这表明,在民族主义的大旗下,即便曾经是敌对力量,也可能因为共同的敌人而暂时结盟。更令人诟病的是,朱拉尼未能兑现其打击腐败、恢复民生的核心承诺,反而延续了“集团亏损、关联方盈利”的套利模式,这导致其在民众心中彻底失去了信任。这种模式,在许多转型中的国家都曾出现,往往是权力寻租和腐败的温床,最终会吞噬掉政权的合法性。
军事格局的演变同样引人注目。阿萨德旧部在苏韦达的步步推进,与北部库尔德武装的蠢蠢欲动形成了南北呼应的态势。库尔德武装的主力已经在幼发拉底河东部集结,若此次冲突长期化,他们很可能借机扩大自治区域,重演“叙利亚民主力量”与土耳其之间的对抗局面。这揭示了叙利亚内战的又一复杂维度:少数民族追求自治的愿望与国家主权之间的矛盾。
与此同时,朱拉尼麾下的“沙姆解放组织”,由于内部派系斗争和士兵逃亡,其实际控制区域已经萎缩至伊德利卜周边,其对大马士革的名义统治已然形同虚设。这如同一个垂死的帝国,尽管名义上拥有广阔的疆域,但实际掌控力却已荡然无存。
此次危机的深层根源,可以追溯到叙利亚政治力量缺乏有效整合各方利益的能力。朱拉尼试图效仿“阿拉伯之春”后某些国家的政权更迭模式,然而他却忽略了叙利亚根深蒂固的教派矛盾、地方割据以及错综复杂的外部干预。这些因素共同构成了一个无法简单复制的独特背景。阿萨德旧部虽然在某些地区拥有一定的群众基础,但他们始终难以摆脱“独裁政权残余”的固有标签,这在国际社会和部分国内民众中形成了一道难以逾越的心理障碍。
而部族武装与库尔德势力的崛起,更是进一步加剧了叙利亚政治的碎片化。正如分析人士所深刻指出的,叙利亚目前所面临的,是“比ISIS时代更复杂的割据局面”。
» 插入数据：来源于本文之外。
-- ==== Sys2Proof/Machine/Sec.lean ====
section
/-! DEFINITION. Security and firmware (chapter 19): measurement, attestation, sessions and stream keys, key enrolment, debug unlock
and firmware update. The commands of group 0x09 are relayed by the runtime firmware to the trusted firmware. -/

namespace Sys2Proof.Machine

/-! ### Statuses, fuses and measurement slots (R416, R421, R428, R429) -/

/-- A security command ends with a status. -/
def State.secReply (s : State) (h : Hdr) (op st : Nat) (payload : Bytes := []) : State := (secCount st s).reply h op st payload

/-- A security command: a check that fails refuses it (R343), and is counted. -/
def secFw (op : Nat) (lenOk : Bool) (sc : Scope) (check : State → Nat) (act : State → State) : Fw := ⟨op, lenOk, sc, check, act, secCount⟩

/-- The 32 bytes of a hash held in four words. -/
def State.hashAt (s : State) (f : Nat → RF) : Bytes := (List.range 4).flatMap fun w => leB 8 (s.rd (f w))
def State.setHash (s : State) (f : Nat → RF) (b : Bytes) : State :=
  (List.range 4).foldl (fun s w => s.wr (f w) (leAt b (8 * w) 8)) s

/-- A fuse write whose read-back differs (R416): fault 0x3304, the command fails, and no fuse is written again. What the fuse holds then is
left to the caller; the command's status, which R416 does not name, is that of a command of a faulted module (R447; DEDUCED, log 60). -/
def State.fuseMismatch (s : State) (h : Hdr) (op : Nat) : State :=
  let s := (({ s with sec := { s.sec with fuseBad := true } }).fault 0x3304 5 15 0 none none []).moduleFault 0x3304
  s.secReply h op 0x0703

def State.rootHash (s : State) : Bytes := s.hashAt fun w => SEC_FUSE_HASH.hash w
def State.ownerHash (s : State) : Bytes := s.hashAt fun w => SEC_FUSE_HASH.hash (4 + w)

/-- A measurement slot, and its extension: slot ← SHA-256(slot ‖ value). -/
def State.slot (s : State) (k : Nat) : Bytes := s.hashAt (SEC_MEAS.meas k)
def State.extend (s : State) (k : Nat) (value : Bytes) : State := s.setHash (SEC_MEAS.meas k) (sha256 (s.slot k ++ value))

/-- A slot extended with 32 bytes that the spec does not state (a debug level, a key table, a calibration set): free. -/
def State.extendFree (s : State) (k : Nat) : State := let r := s.freeBytes 32; r.2.extend k r.1

/-- MEASUREMENT_READ: slots 0 to 15. -/
def fwMeasurementRead (h : Hdr) : Fw :=
  secFw 0x0901 (h.length == 8) .none (fun _ => 0)
    (fun s => s.secReply h 0x0901 0 ((List.range 16).flatMap s.slot))

def execMeasurementRead (h : Hdr) (s : State) : Result :=
  .next (s.fwCommand h (fwMeasurementRead h) (.measurementRead h))

/-- MEASUREMENT_EXTEND: the runtime extends slots 6 to 15. -/
def fwMeasurementExtend (h : Hdr) (slot : Nat) (value : Bytes) : Fw :=
  secFw 0x0901 (h.length == 48 && value.length == 32) .none (fun _ => if slot < 6 ∨ 15 < slot then 0x0190 else 0)
    (fun s => (s.extend slot value).secReply h 0x0901 0)

def execMeasurementExtend (h : Hdr) (slot : Nat) (value : Bytes) (s : State) : Result :=
  .next (s.fwCommand h (fwMeasurementExtend h slot value) (.measurementExtend h slot value))

/-! ### Device keys (R416, R417) -/

/-- The 3n bytes of a device key, n = 16, by the salt of Table 19-3: HKDF over device_secret. -/
def deviceSeeds (salt : Bytes) : Bytes := hkdf48 (leB 32 Config.deviceSecret.toNat) salt
def seedsPublic (b : Bytes) : Bytes := padTo 32 (Config.slhPublic (slice b 0 16) (slice b 16 16) (slice b 32 16))
def seedsSign (b m : Bytes) : Bytes := padTo 17088 (Config.slhSign (slice b 0 16) (slice b 16 16) (slice b 32 16) m)

/-- The identity key never changes; the attestation key changes with measurement slot 0. -/
def identitySeeds : Bytes := deviceSeeds (ascii "KGW7 identity")
def State.attestSeeds (s : State) : Bytes := deviceSeeds (ascii "KGW7 attest" ++ s.slot 0)

/-- Step 4 of R420: the attestation key is derived and certified by the identity key. -/
def State.certifyAttest (s : State) : State :=
  { s with sec := { s.sec with attestCert := Config.certify identitySeeds (seedsPublic s.attestSeeds) } }

/-- CERTIFICATE_READ: part of the identity (0) or the attestation certificate (1). -/
def State.certificate (s : State) (which : Nat) : Bytes :=
  if which = 0 then Config.identityCertificate else s.sec.attestCert

def fwCertificateRead (h : Hdr) (which offset : Nat) : Fw :=
  secFw 0x0901 (h.length == 24) .none (fun s => if 1 < which ∨ (s.certificate which).length < offset then 0x0190 else 0)
    (fun s => s.secReply h 0x0901 0 (outPart (s.certificate which) offset))

def execCertificateRead (h : Hdr) (which offset : Nat) (s : State) : Result :=
  .next (s.fwCommand h (fwCertificateRead h which offset) (.certificateRead h which offset))

/-! ### Attestation (R422) -/

def State.session (s : State) (id : Nat) : Option Session := s.sec.sessions.find? fun x => x.id == id

/-- Bytes 0 to 735 of a quote (Table 19-5). -/
def State.quoteBody (s : State) (nonce : Bytes) (c session : Nat) : Bytes :=
  let named := decide (c < 128)
  let flags := s.rd SEC_STATUS.debug_level + 4 * bit (s.rd TIM_STATUS.state != 1) + 8 * bit (named && s.on (SEC_CTX.attested c))
  let ek := match s.session session with | some x => sha256 x.ek | none => padTo 32 []
  let program := if named then (match (s.ctx c).program with | some g => padTo 32 g.measurement | none => padTo 32 []) else padTo 32 []
  let weights := if named then (match (s.currentSlot c).bind (s.build c) with | some b => padTo 32 b.digest | none => padTo 32 [])
    else padTo 32 []
  leB 4 0x4B575154 ++ leB 2 1 ++ leB 2 flags ++ leB 8 s.hall ++ leB 16 Config.serialNumber.toNat ++ padTo 32 nonce ++ ek ++
    (List.range 16).flatMap s.slot ++ leB 2 c ++ leB 6 0 ++ program ++ weights ++ seedsPublic s.attestSeeds ++ leB 24 0

def checkQuote (c session : Nat) (s : State) : Nat :=
  if (127 < c ∧ c ≠ 0xFFFF) ∨ (63 < session ∧ session ≠ 0xFF) then 0x0190
  else if session ≠ 0xFF ∧ (s.session session).isNone then 0x0290
  else if 4 ≤ s.sec.waiting.length then 0x0390 else 0

/-- The body of an accepted request: of the instant of its acceptance where the runtime firmware has held it since then, under the header
`kept` (R422). -/
def State.acceptedBody (s : State) (kept : Option Hdr) (nonce : Bytes) (ctx session : Nat) : Bytes :=
  ((s.sec.early.find? fun q => some q.hdr == kept).map (·.body)).getD (s.quoteBody nonce ctx session)

/-- ATTESTATION_QUOTE mode 0: the request waits for its signature. -/
def fwAttestationQuote (h : Hdr) (nonce : Bytes) (ctx session : Nat) (kept : Option Hdr := none) : Fw :=
  secFw 0x0902 (h.length == 56 && nonce.length == 32) .none (checkQuote ctx session)
    (fun s =>
      let q : QuoteReq := ⟨h, s.acceptedBody kept nonce ctx session⟩
      { s with sec := { s.sec with waiting := s.sec.waiting ++ [q] } }.reply h 0x0902 1)

/-- A request that the firmware holds keeps the body of its acceptance, which is `s`; the bodies of requests that it no longer holds go. -/
def State.keepBody (t s : State) (h : Hdr) (nonce : Bytes) (ctx session : Nat) : State :=
  if s.cmd.runtime.length < t.cmd.runtime.length then
    { t with sec := { t.sec with early :=
      (t.sec.early.filter fun q => q.hdr != h && t.cmd.runtime.any fun r => r.hdr == q.hdr) ++ [⟨h, s.quoteBody nonce ctx session⟩] } }
  else t

def execAttestationQuote (h : Hdr) (nonce : Bytes) (ctx session : Nat) (s : State) : Result :=
  .next ((s.fwCommand h (fwAttestationQuote h nonce ctx session) (.attestationQuote h nonce ctx session)).keepBody s h nonce ctx session)

/-- QUOTE_SIGNED: the oldest request's quote is signed and kept among the last 8; the command completes with its id. -/
def State.quoteSigned (s : State) : State :=
  match s.sec.waiting with
  | [] => s
  | q :: rest =>
    if q.hdr.deadlineEn ∧ q.hdr.deadline < s.hall then { s with sec := { s.sec with waiting := rest } }.reply q.hdr 0x0902 0x0502 else
    let quote := q.body ++ seedsSign s.attestSeeds (sha256 q.body)
    let id := s.sec.nextQuote
    let s := { s with sec := { s.sec with
      waiting := rest, nextQuote := id + 1, quotes := ((id, quote) :: s.sec.quotes).take 8 } }
    (s.inc SEC_COUNTS.quotes 1).reply q.hdr 0x0902 0 (leB 8 id)

def execQuoteSigned (s : State) : Result := .next (if s.up then s.quoteSigned else s)

def checkQuoteRead (id offset : Nat) (s : State) : Nat :=
  match s.sec.quotes.find? fun q => q.1 == id with
  | some q => if q.2.length < offset then 0x0190 else 0
  | none => 0x0290

def fwQuoteRead (h : Hdr) (id offset : Nat) : Fw :=
  secFw 0x0902 (h.length == 24) .none (checkQuoteRead id offset)
    (fun s => s.secReply h 0x0902 0 (outPart (((s.sec.quotes.find? fun q => q.1 == id).map (·.2)).getD []) offset))

def execQuoteRead (h : Hdr) (id offset : Nat) (s : State) : Result :=
  .next (s.fwCommand h (fwQuoteRead h id offset) (.quoteRead h id offset))

/-! ### Sessions (R423, R425) -/

/-- The registers that show the sessions. -/
def State.showSessions (s : State) : State :=
  let s := s.wr SEC_STATUS.sessions s.sec.sessions.length
  (List.range 128).foldl (fun s c => match s.sec.sessions.find? fun x => x.ctx == c with
    | some x => (s.wr (SEC_CTX.session_valid c) 1).wr (SEC_CTX.session c) x.id
    | none => (s.wr (SEC_CTX.session_valid c) 0).wr (SEC_CTX.session c) 0) s

/-- The number of attested contexts. -/
def State.showAttested (s : State) : State :=
  s.wr SEC_STATUS.attested ((List.range 128).filter fun c => s.on (SEC_CTX.attested c)).length

def State.freeSession (s : State) : Option Nat := (List.range 64).find? fun i => (s.session i).isNone

/-- SESSION_ESTABLISH phase 0: a fresh key pair for the context. -/
def doSessionKey (h : Hdr) (s : State) : State :=
  match s.freeSession with
  | none => s.secReply h 0x0903 0x0390
  | some id =>
    let r := s.free 512
    let ek := padTo 1184 (Config.kemKey r.1)
    let x : Session := { id := id, ctx := h.context, openedAt := s.hall, keySeed := r.1, ek := ek }
    let s := { r.2 with sec := { r.2.sec with sessions := x :: r.2.sec.sessions } }
    s.showSessions.secReply h 0x0903 0 (leB 8 id ++ ek)

def fwSessionEstablishKey (h : Hdr) : Fw :=
  secFw 0x0903 (h.length == 8) .context (fun s => if s.freeSession.isNone then 0x0390 else 0)
    (doSessionKey h)

def execSessionEstablishKey (h : Hdr) (s : State) : Result :=
  .next (s.fwCommand h (fwSessionEstablishKey h) (.sessionEstablishKey h))

/-- A session closes: its secret and every key derived from it are erased. -/
def State.closeSession (s : State) (x : Session) : State :=
  ({ s with sec := { s.sec with
    sessions := s.sec.sessions.filter fun y => y.id != x.id,
    slots := s.sec.slots.filter fun k => k.session != x.id } }).showSessions

/-- 60 s, in which phase 1 must arrive. -/
def sessionLimit : Nat := 60000000000

def checkSessionCiphertext (c id bind : Nat) (s : State) : Nat :=
  if 63 < id ∨ 1 < bind then 0x0190
  else match s.session id with
    | none => 0x0290
    | some x =>
      if x.ctx ≠ c ∨ x.secret.isSome ∨ x.openedAt + sessionLimit < s.hall then 0x0290
      else if bind = 1 ∧ 1 < s.rd SEC_STATUS.debug_level then 0x0290 else 0

/-- SESSION_ESTABLISH phase 1: the secret is derived and the decapsulation key erased; a bind makes the context attested and stops
its trace (R473). -/
def doSessionCiphertext (h : Hdr) (id bind : Nat) (ct : Bytes) (s : State) : State :=
  match s.session id with
  | none => s
  | some x =>
    let k := hkdf (Config.kemDecapsulate x.keySeed ct) (sha256 (x.ek ++ ct)) (ascii "KGW7 session")
    let y : Session := { x with secret := some k, keySeed := 0, bound := bind == 1 }
    let others (z : Session) : Session := if bind = 1 ∧ z.ctx = x.ctx then { z with bound := false } else z
    let s := { s with sec := { s.sec with sessions := s.sec.sessions.map fun (z : Session) => if z.id == id then y else others z } }
    let s := if bind = 1 then ((s.wr (SEC_CTX.attested h.context) 1).showAttested).stopTrace h.context else s
    s.secReply h 0x0903 0

def fwSessionEstablishCiphertext (h : Hdr) (session bind : Nat) (ciphertext : Bytes) : Fw :=
  secFw 0x0903 (h.length == 1112 && ciphertext.length == 1088) .context (checkSessionCiphertext h.context session bind)
    (doSessionCiphertext h session bind ciphertext)

def execSessionEstablishCiphertext (h : Hdr) (session bind : Nat) (ciphertext : Bytes) (s : State) : Result :=
  .next (s.fwCommand h (fwSessionEstablishCiphertext h session bind ciphertext) (.sessionEstablishCiphertext h session bind ciphertext))

/-- SESSION_TIMEOUT: phase 1 has not arrived within 60 s. -/
def State.sessionTimeout (s : State) (id : Nat) : State :=
  match s.session id with
  | some x => if x.secret.isSome then s else ({ s with hall := Max.max s.hall (x.openedAt + sessionLimit) }).closeSession x
  | none => s

def execSessionTimeout (session : Nat) (s : State) : Result := .next (if s.up then s.sessionTimeout session else s)

/-- What a context's end closes in the root of trust (R423, R425): its sessions, and its attested flag once it is FREE. -/
def State.endSecurity (s : State) (c : Nat) : State :=
  let s := (s.sec.sessions.filter fun x => x.ctx == c).foldl State.closeSession s
  let s := { s with sec := { s.sec with
    results := s.sec.results.filter fun e => e.1 != c, parts := s.sec.parts.filter fun a => a.context != c || a.op / 256 == 9 } }
  (s.wr (SEC_CTX.attested c) 0).showAttested

/-! ### Stream keys (R424) -/

def checkStreamKeySet (c id slot salt dir : Nat) (s : State) : Nat :=
  if 63 < id ∨ 1023 < slot ∨ 2 ^ 32 ≤ salt ∨ 1 < dir then 0x0190
  else match s.session id with
    | none => 0x0290
    | some x =>
      if x.ctx ≠ c ∨ x.secret.isNone then 0x0290
      else if s.sec.slots.any fun k => k.slot == slot && k.ctx != c then 0x0290
      else if s.fab.streams.any fun y => y.prot && y.keySlot == slot then 0x0290 else 0

def doStreamKeySet (h : Hdr) (id slot salt dir : Nat) (s : State) : State :=
  let k := ((s.session id).bind (·.secret)).getD []
  let x : KeySlot := {
    slot := slot, session := id, ctx := h.context, salt := salt, direction := dir,
    key := hkdf k (ascii "KGW7 stream") (leB 2 slot ++ leB 4 salt ++ leB 1 dir) }
  ({ s with sec := { s.sec with slots := x :: s.sec.slots.filter fun y => y.slot != slot } }).secReply h 0x0904 0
未来,叙利亚很有可能形成一个“中央政权名存实亡、地方势力各自为政”的全新政治地图,这种去中心化的权力结构,将给叙利亚的未来带来巨大的不确定性。
尽管近期中国国内杭州专班介入宗庆后遗产纠纷的消息,在一定程度上分散了国际社会对叙利亚危机的关注,但中东观察家们却发出了严厉的警告。他们认为,如果朱拉尼政权彻底崩溃,叙利亚极有可能成为“失败国家”的典型案例,其所产生的溢出效应将如同多米诺骨牌般,波及整个中东地区,甚至对全球稳定构成潜在威胁。这不禁让人联想到索马里等长期处于无政府状态的国家,其混乱不仅影响自身,也成为区域安全隐患。
因此,如何在纷繁复杂的外部干预与内部和解之间寻求微妙的平衡,如何在盘根错节的教派冲突与部族利益中找到最大公约数,将是叙利亚能否走出困境的关键所在。这场已经持续了十四载的漫长战争,如同一个不见底的深渊,或许才刚刚步入它最为黑暗的篇章,未来的走向充满变数,每一次的抉择都将决定无数人的命运。